Published: January 23rd, 2013

- Alex Handy

After five years of work on CUDA for supplemental compute, nVIDIA is squaring off with the biggest chip-maker in the world: Intel. These two titans of processing cores are both pushing PCI-X-based methods of expanding the compute power of desktops, but their respective approaches and solutions couldn’t be any more divergent.

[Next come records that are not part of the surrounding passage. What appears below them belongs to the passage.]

/-- Settles O20: in both formats CMP sets the flags of the wrapped difference. -/
theorem cmpSetsTheFlagsOfTheDifference : Obligations.CmpSetsTheFlagsOfTheDifference := by
  intro rd rs imm8 s
  obtain ⟨hR, hI⟩ := decode_words (opcode := 0x11#5) (by decide) .cmpR .cmpI (fun _ _ => rfl) (fun _ _ => rfl) rd rs imm8
  simp only [← sub_eq_ofNat, ← immOperand_eq_imm16]
  exact ⟨hR, hI, onlyFlags_flagsEffect _ s, onlyFlags_flagsEffect _ s⟩

/-! ### Control transfer -/

/-- Settles O22: in both formats JMP is the one conditional jump to op2. -/
theorem jmpGoesToItsOperandWhenItsConditionHolds : Obligations.JmpGoesToItsOperandWhenItsConditionHolds := by
  intro ccc rs imm8 s
  rw [← immOperand_eq_imm16]
  exact ⟨(decode_wordR 0x14#5 ..).trans (by simp [decodeR]), decode_wordI (opcode := 0x14#5) (by decide) ..,
    condHolds ccc s, condHolds_testOutcome ccc s, jump_effect ccc _ s, jump_effect ccc _ s⟩

/-- Settles O23: in both formats CAL is the one conditional call of op2. -/
theorem calSavesTheReturnIndexAndJumps : Obligations.CalSavesTheReturnIndexAndJumps := by
  intro ccc rs imm8 s
  rw [← immOperand_eq_imm16]
  exact ⟨(decode_wordR 0x15#5 ..).trans (by simp [decodeR]), decode_wordI (opcode := 0x15#5) (by decide) ..,
    condHolds ccc s, condHolds_testOutcome ccc s, call_effect ccc _ s, call_effect ccc _ s⟩

/-- Settles O24: both formats of RET are the one conditional jump to LR. -/
theorem retGoesToTheLinkRegister : Obligations.RetGoesToTheLinkRegister := by
  intro ccc c imm8 s
  obtain ⟨t, ht, hEffect⟩ := jump_effect ccc s.lr s
  rw [← ret_eq_jump] at ht
  exact ⟨decode_wordR 0x16#5 ccc c, decode_wordI (opcode := 0x16#5) (by decide) ccc imm8, _, t, condHolds_testOutcome ccc s, ht, ht,
    hEffect⟩

/-! ### Arithmetic and shifts -/

/-- Settles O25: in both formats ADD writes the wrapped sum. -/
theorem addWritesTheWrappedSum : Obligations.AddWritesTheWrappedSum := by
  intro rd rs imm8 s
  obtain ⟨hR, hI⟩ := decode_words (opcode := 0x18#5) (by decide) .addR .addI (fun _ _ => rfl) (fun _ _ => rfl) rd rs imm8
  simp only [← add_eq_ofNat]
  exact ⟨hR, hI, writeResult_aluEffect rd _ s, writeResult_aluEffect_imm16 (s.reg rd + ·) rd imm8 s⟩

/-- Settles O26: in both formats SUB writes the wrapped difference. -/
theorem subWritesTheWrappedDifference : Obligations.SubWritesTheWrappedDifference := by
  intro rd rs imm8 s
  obtain ⟨hR, hI⟩ := decode_words (opcode := 0x19#5) (by decide) .subR .subI (fun _ _ => rfl) (fun _ _ => rfl) rd rs imm8
  simp only [← sub_eq_ofNat]
  exact ⟨hR, hI, writeResult_aluEffect rd _ s, writeResult_aluEffect_imm16 (s.reg rd - ·) rd imm8 s⟩

/-- Settles O31: in both formats SLL shifts by an amount below 16. -/
theorem sllShiftsLeftByTheLowFourBits : Obligations.SllShiftsLeftByTheLowFourBits := by
  intro rd rs imm8 s
  have hR : decode (wordR 0x1E rd.toBits rs.toBits) = .instr (.sllR rd rs) := (decode_wordR 0x1E#5 ..).trans (by simp [decodeR])
  have hI : exec (.sllI rd (imm8.toNat % 16)) s = writeResult rd (s.reg rd <<< (imm8.toNat % 16)) s :=
    congrArg (fun n => writeResult rd (s.reg rd <<< n) s) (immAmount_mod imm8.toNat)
  simp only [← shiftLeft_eq_ofNat, ← regAmount_eq, decode_wordI_sll, Reg.ofBits_toBits, hI]
  exact ⟨hR, trivial, writeResult_aluEffect rd _ s, writeResult_aluEffect rd _ s⟩

/-- Settles O32: in both formats SLR shifts by an amount below 16. -/
theorem slrShiftsRightByTheLowFourBits : Obligations.SlrShiftsRightByTheLowFourBits := by
  intro rd rs imm8 s
  have hR : decode (wordR 0x1F rd.toBits rs.toBits) = .instr (.slrR rd rs) := (decode_wordR 0x1F#5 ..).trans (by simp [decodeR])
  have hI : exec (.slrI rd (imm8.toNat % 16)) s = writeResult rd (s.reg rd >>> (imm8.toNat % 16)) s :=
    congrArg (fun n => writeResult rd (s.reg rd >>> n) s) (immAmount_mod imm8.toNat)
  simp only [← shiftRight_eq_ofNat, ← regAmount_eq, decode_wordI_slr, Reg.ofBits_toBits, hI]
  exact ⟨hR, trivial, writeResult_aluEffect rd _ s, writeResult_aluEffect rd _ s⟩

/-! ### Reset -/

/-- Settles O51: reset writes every field from its arguments, FL one of the three one-hot values. -/
theorem resetIsAsTheSpecStates : Obligations.ResetIsAsTheSpecStates := by
  refine ⟨fun m f mem => ⟨rfl, rfl, rfl, rfl, resetWith_flagsOneHot m f mem, ?_, ?_, rfl, rfl⟩,
    ⟨.greater, .equal, .less, fun _ _ => ⟨rfl, rfl, rfl⟩⟩, rfl⟩
  · exact Nat.div_eq_of_lt (resetWith_flReserved m f mem)
  · rw [resetWith_cf]
    cases m <;> rfl

/-- Settles O52: FL and CF are legal for every argument, and memory is the argument. -/
theorem resetMeetsTheMachineInvariant : Obligations.ResetMeetsTheMachineInvariant :=
  ⟨fun m f _ h => resetWith_inv m f h, resetWith_inv true .equal rfl⟩

end Sys2Proof.Proofs
end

The new Intel Phi co-processor is quite different from an nVIDIA GPU. The Phi is a MIMD (Multiple Instruction, Multiple Data) machine, while the GPU is a SIMD (Single Instruction, Multiple Data) machine. The Phi is useful only for HPC, while the GPU can run games and graphical simulations as well. The Phi runs its own Linux and presents as a cluster, while GPUs are treated as on-device equipment and managed alongside the CPU.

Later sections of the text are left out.